Page MenuHomePhabricator

Update to cite.php refs: ids fixed, footnotes, globbed links
Closed, InvalidPublicFeature

Description

Author: ncw33

Description:
The diff

  • There were a couple of spots in the code with slight problems on the id-choosing scheme. There were indeed tricksy things you could do to break the old code by choosing group names with strategically placed hyphens. I have altered this, so that all ids are valid XHTML, and map entered names properly injectively to generated ids to ensure uniqueness.
  • Previously, refs used once were treated separately and the default group is treated slightly oddly. I think some of this was a holdover from an earlier coding of the groups functionality. I have homogenised treatment for these cases a little.

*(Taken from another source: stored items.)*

/-- R321: the forced reset of a context, in its order; `command` when a RESET command makes it. -/
def forcedReset (s : State) (c : BitVec 8) (command : Bool) : State :=
  match s.ctx? c with
  | none => s
  | some x =>
    let mine := s.blocks.filter fun b => b.ctx = c && !b.test
    let s := mine.foldl (fun s b => dropArray s b.ref.core.toNat b.ref.bslot.toNat) s
    let refs := mine.map (·.ref)
    let s := { s with
      groups := s.groups.filter fun g => !(refs.contains (blockOf g.ref))
      blocks := s.blocks.filter fun b => !(refs.contains b.ref)
      engines := s.engines.map fun e => if e.ctx = c then { e with stopped := true } else e
      copies := s.copies.filter fun k => k.ctx != c
      batches := s.batches.filter fun b => !(refs.contains (blockOf b.g))
      rays := s.rays.filter fun r => r.ctx != c
      cores := s.cores.map (purgeCore c refs) }
    let s := settleMarks s
    let s := (List.range Config.cores).foldl serveGrowers s
    let s := (List.range 32).foldl (fun s n => purgeIsland s n c) s
    let s := { s.modCtx c (fun x => { x with pending := [] }) with
      loadWait := if s.loadWait.any (·.1 = c) then none else s.loadWait }
    let s := disableQueues s c x.desc
    let s := unbindPorts s c x.desc x.ports
    let s := s.modCtx c fun x => { x with ports := [], counter := x.counter + 1, slots := [], expansions := [], dones := [], bells := [],
                                          restores := [], saved := [], preStart := none, saving := false }
    let s := postPlain s c 8 0 0 0 0 0
    let s := s.modCtx c fun x => { x with st := .defined }
    if command then s
    else if s.regs.ctxBusy && s.regs.ctxBusyCtx = c then
      s.modRegs fun r => { r with ctxBusy := false, ctxResult := 7 }
    else s

/-- The bytes of the six-byte predicate field of thread t (R309): bit n is Pn. -/
def predBytes (g : Group) (t : Nat) : List Byte :=
  bytesOf 6 ((List.range 48).foldl (fun a n => if n ≠ 0 && (g.readP n).getLsbD t then a + 2 ^ n else a) 0)

/-- A replay entry's 288 bytes (R310). -/
def replayBytes (r : Replay) : List Byte :=
  bytesOf 12 r.word.toNat ++ bytesOf 1 (if r.stream = .scalar then 1 else 0) ++
  bytesOf 1 ((if r.cancel then 1 else 0) + if r.unfinished then 2 else 0) ++ bytesOf 2 0 ++ bytesOf 8 r.pc.toNat ++
  bytesOf 4 r.rmask.toNat ++ bytesOf 4 0 ++
  ((List.range 32).map fun t => bytesOf 8 (r.addrs.getD t 0).toNat).flatten

/-- A load still outstanding as a replay entry (R308, R310): the threads not yet returned. -/
def replayOf (l : Load) : Replay :=
  { word := l.word, stream := l.stream, cancel := false, unfinished := false, pc := l.pc,
    rmask := if l.spread ≠ 0 then l.spread else l.parts.foldl (fun m p => m ||| threadBit p.t) 0
    addrs := (List.range 32).map fun t => ((l.parts.find? (·.t = t)).map (·.va)).getD 0 }

/-- The selected threads of a lane word (R118); a re-injected one acts for the threads of its entry (R311). -/
def selectedOf (g : Group) (w : LaneWord) : Mask :=
  let p := g.readP w.gp.toNat
  let m := g.active &&& (if w.gn then ~~~p else p)
  match g.inject with
  | some (_, _, r) => r
  | none => m

/-- Where a stream of a group stands; while an entry is re-injected, where the return put it (R311). -/
def Group.place (g : Group) (st : Stream) : VAddr :=
  match g.inject with
  | some (a, b, _) => if st = .scalar then a else b
  | none => if st = .scalar then g.spc else g.lpc
/-- The word that a stream is executing: the captured word of an entry while it is re-injected. -/
def Group.wordOf (g : Group) (st : Stream) : W96 :=
  match g.inject, g.replay with
  | some _, e :: _ => e.word
  | _, _ => if st = .scalar then g.wordS else g.wordL
/-- A word of a stream that waited waits no longer; a re-injected one leaves the stream's own word as it is. -/
def Group.unblocked (g : Group) (st : Stream) : Group :=
  if g.inject.isSome then g else if st = .scalar then { g with blockedS := false } else { g with blockedL := false }
/-- The words of a group that have begun and wait, as UNFINISHED entries (R308), with the threads still to complete (R310);
WORD is the captured word, or 0 where its own fetch is what it waits on (assumption 79). -/
def unfinishedOf (g : Group) : List Replay :=
  let word := fun (st : Stream) (w : W96) =>
    Replay.mk w st false true (g.place st)
      (if st = .scalar then 1 else selectedOf { g with inject := none } (unpack w).2 &&& ~~~g.served) (List.replicate 32 0)
  (if g.blockedL then [word .lane g.wordL] else []) ++ (if g.blockedS then [word .scalar g.wordS] else [])
/-- A stream's park holds a replay entry, not the stream's own next word (R311, R315). -/
def Group.entryParked (g : Group) (st : Stream) : Bool :=
  (g.inject.isSome && g.replay.head?.any fun e => e.stream = st) || g.replay.any fun e => e.unfinished && e.stream = st
/-- A group whose parked words count as begun, as a stop finds them (R315). -/
def Group.heldUp (g : Group) : Group :=
  { g with blockedS := g.blockedS || (g.parkS.isSome && !(g.entryParked .scalar))
           blockedL := g.blockedL || (g.parkL.isSome && !(g.entryParked .lane)) }
/-- Unfinished loads and UNFINISHED words of a group (R310), and its NEVAL words, which a save makes UNFINISHED (R261). -/
def inFlight (s : State) (g : Group) : Nat :=
  let n := fun (b : Bool) => if b then 1 else 0
  g.loads.length + g.replay.length + n g.heldUp.blockedS + n g.heldUp.blockedL +
    ((s.core g.ref.core.toNat).nevals.filter fun n => n.g = g.ref).length

/-- The frame-header layout of R309, bytes 0-511. -/
def frameHead (g : Group) (blk : Option Block) (c : Cause) (stopped : Bool) (n : Nat) : List Byte :=
  let mh := blk.bind fun b => if c.src = 1 then b.seq.handle else none
  let qs := (blk.map fun b => if c.src = 1 then b.seq.qsTaken else 0).getD 0
  bytesOf 8 (c.code.toNat + 2 ^ 8 * c.sub.toNat + 2 ^ 16 * c.src.toNat +
    2 ^ 18 * (if c.code = 0x30 then 1 else 0) + 2 ^ 19 * (if stopped then 1 else 0) + 2 ^ 20 * c.aux.toNat) ++
  bytesOf 8 c.rspc.toNat ++ bytesOf 8 c.rlpc.toNat ++ bytesOf 8 c.fpc.toNat ++ bytesOf 4 c.tmask.toNat ++
  bytesOf 4 g.active.toNat ++ bytesOf 8 c.faddr.toNat ++ bytesOf 8 (if c.src = 1 then c.mpc.toNat else 0) ++
  bytesOf 4 g.fsr.toNat ++ bytesOf 1 n ++ bytesOf 3 0 ++
  ((List.range 31).map fun i => bytesOf 8 (g.readS (BitVec.ofNat 5 (i + 1))).toNat).flatten ++
  bytesOf 4 (mh.getD 0).toNat ++ bytesOf 2 (qs % 4096 + if mh.isSome then 32768 else 0) ++ bytesOf 2 0 ++
  ((List.range 32).map (predBytes g)).flatten

/-- The whole frame (R309). -/
def frameBytes (g : Group) (blk : Option Block) (c : Cause) (stopped : Bool) (rs : List Replay) : List Byte :=
  let rs := rs.take 12
  frameHead g blk c stopped rs.length ++ (rs.map replayBytes).flatten ++
  List.replicate (4096 - 512 - 288 * rs.length) 0#8

/-- Whether a group has results that trap entry waits for (R308 step 2): a TRACE status or a NEVAL result. -/
def resultsOut (s : State) (r : GroupRef) : Bool :=
  (s.rays.any fun y => y.g = r) || (s.core r.core.toNat).nevals.any fun n => n.g = r

/-- The replay entries of a stopping group: those not re-injected yet, its outstanding loads, its waiting words. -/
def stopEntries (g : Group) : List Replay :=
  g.replay ++ g.loads.map replayOf ++ unfinishedOf g

/-- Where a stream that stands at an address goes on: elsewhere, after a re-injected word in which it waited (R311). -/
def Group.goesOn (g : Group) (st : Stream) (pc : VAddr) : VAddr :=
  ((g.redirect.find? fun r => r.1 = st && r.2.1 = pc).map (·.2.2)).getD pc

/-- Where the streams of a stopping group resume: a waiting word is an entry of its own, so its stream resumes
after it; within a re-injection, at the values the return gave (R311). -/
def resumePcs (g : Group) : VAddr × VAddr :=
  (g.goesOn .scalar (if g.blockedS then g.place .scalar + 4 else g.place .scalar),
   g.goesOn .lane (if g.blockedL then g.place .lane + 12 else g.place .lane))

/-- The AGENT of an entry for a group's cause (R313): the sequencer, or the stream whose word raised it. -/
def causeAgent (s : State) (g : Group) (c : Cause) : Nat :=
  if c.src = 1 then 2
  else match s.cur with
    | .lane _ => 0
    | .scalar _ => 1
    | _ => if c.fpc ≠ g.spc && c.fpc + 4 ≠ g.spc && (c.fpc = g.lpc || c.fpc + 12 = g.lpc) then 0 else 1

/-- A double fault (R307): an entry of kind DOUBLE, then the forced reset. -/
def doubleFault (s : State) (g : Group) (c : Cause) : State :=
  let s := postPlain s g.ctx 7 (causeAgent s g c) g.ref.core.toNat (slotsOf g.ref.bslot.toNat g.ref.slot.toNat) 0 0
  forcedReset s g.ctx false

/-- A stopping group withdraws what it has offered to islands and not had accepted, and its claims (R224, R294). -/
def withdraw (s : State) (r : GroupRef) : State :=
  { s.modBlock (blockOf r) (fun b => { b with claims := b.claims.filter fun c => c.2.1 != r.slot.toNat }) with
    islands := s.islands.map fun i => { i with
      input := i.input.filter fun x => x.ray.isSome || !(x.b = blockOf r && x.tag.extractLsb' 10 5 = r.slot) } }

/-- R308 steps 3-6: the frame is written and the group enters its handler. -/
def enterTrap (s : State) (g : Group) (c : Cause) (x : Ctx) : State :=
  let fva := x.desc.tfbase + BitVec.ofNat 64 (4096 * frameIndex g.ref)
  let rs := stopEntries g
  let bs := frameBytes g (s.block? (blockOf g.ref)) c false rs
  match writeVirt s g.ctx fva bs with
  | (s, .error _) => doubleFault s g c
  | (s, .ok ()) =>
    let s := withdraw (leaveGrowers s g.ref) g.ref
    let ret : Entry := ⟨2, c.rlpc, BitVec.ofNat 32 (frameIndex g.ref), g.active⟩
    s.modGroup g.ref fun g =>
      { (((g.writeS 1 fva).writeS 2 (BitVec.ofNat 64 (fieldAt bs 0 8)))) with
        loads := [], traces := [], replay := [], kept := rs, pend := none, blockedS := false, blockedL := false
        fenced := false, left := [], inject := none, redirect := [], hold := if c.code = 0x31 then .run else g.hold
        parkS := none, parkL := none
        stack := ⟨0, 0, 0, g.active⟩ :: ret :: g.stack
        trapm := true, cause := c.code, trapRuns := [], served := 0
        frozen := some g.waits, waits := ⟨none, none, none⟩
        spc := x.desc.hspc.setWidth 52 }

/-- What a group's parks are to its replay entries: a FATAL verdict still to be raised at an unfinished word of the
stream, or nothing (R315). -/
def Group.keepParks (g : Group) : Group :=
  let keep := fun (st : Stream) (p : Option Park) =>
    if g.replay.any fun e => e.unfinished && e.stream = st then (p.filter (·.fatal)).map fun x => { x with ids := [], unposted := [] }
    else none
  { g with parkS := keep .scalar g.parkS, parkL := keep .lane g.parkL }

/-- A debugger stop (R323): steps 1-3 of R308 and the frame with STOPPED; no handler runs. A parked word is unfinished
and its pending ID stays (R315). -/
def stopGroup (s : State) (g : Group) (c : Cause) : State :=
  match s.ctx? g.ctx with
  | none => s
  | some x =>
    let fva := x.desc.tfbase + BitVec.ofNat 64 (4096 * frameIndex g.ref)
    let held := g.heldUp
    let rs := stopEntries held
    let r := resumePcs held
    let c := { c with rspc := r.1, rlpc := r.2 }
    match writeVirt s g.ctx fva (frameBytes g (s.block? (blockOf g.ref)) c true rs) with
    | (s, .error _) => forcedReset s g.ctx false
    | (s, .ok ()) =>
      let s := (withdraw (leaveGrowers s g.ref) g.ref).modGroup g.ref fun g =>
        { g with hold := .stopped, spc := r.1, lpc := r.2, served := 0, loads := [], traces := [], replay := rs, pend := none, blockedS := false, blockedL := false,
                 fenced := false, left := [], inject := none, redirect := [] }
      s.modRegs fun r => { r with dbgstat := BitVec.ofNat 64 (c.code.toNat + 2 ^ 8) }

/-- Whether a context is under a debugger (R305, R322). -/
def debugMode (s : State) (c : BitVec 8) : Bool := (s.ctx? c).any fun x => x.desc.flags.getLsbD 4
/-- Whether a pending cause stops the group for the debugger: a STOP (code 0), or in DBGMODE one of causes 0x30-0x32
(R308, R322, R323). -/
def stopsFor (s : State) (g : Group) (c : Cause) : Bool :=
  (c.src ≠ 2 && c.code = 0) ||
  (debugMode s g.ctx && 0x30 ≤ c.code.toNat && c.code.toNat ≤ 0x32)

Now, the above make it a bit harder to separate out the changes in my local version to individual patches, so this patch encompasses everthing I did on Friday evening, including the following new exciting features:

  • Support for nice footnote symbols. If you create a group called "footnote", you get a nice progression of *†‡ symbols etc. instead of numbers. This is neat and works well, and should be pretty un-controversial.
  • Secondly, and more majorly, I have built a parser stage that globs links to notes together. It maps [1][2][nb 3][5][nb 5][6][nb 4][7] ↦ [1,2,5-7,nb 3-nb 4] (an obviously extreme example to show the scheme). In general, the most common case is [13][14][15][16] ↦ [13-16], an improvement that has been requested many times. All links and things work nicely.

Version: unspecified
Severity: enhancement

attachment patch.diff ignored as obsolete

Details

Reference
bz16294

Event Timeline

bzimport raised the priority of this task from to Low.Nov 21 2014, 10:24 PM
bzimport added a project: Cite.
bzimport set Reference to bz16294.
bzimport added a subscriber: Unknown Object (MLST).

ncw33 wrote:

the diff

I have update the patch to fix another annoying bug present in the upstream version: a ref like [Note 1] (as used copiously in some WP articles) should in fact be [Note 1] for obvious reasons.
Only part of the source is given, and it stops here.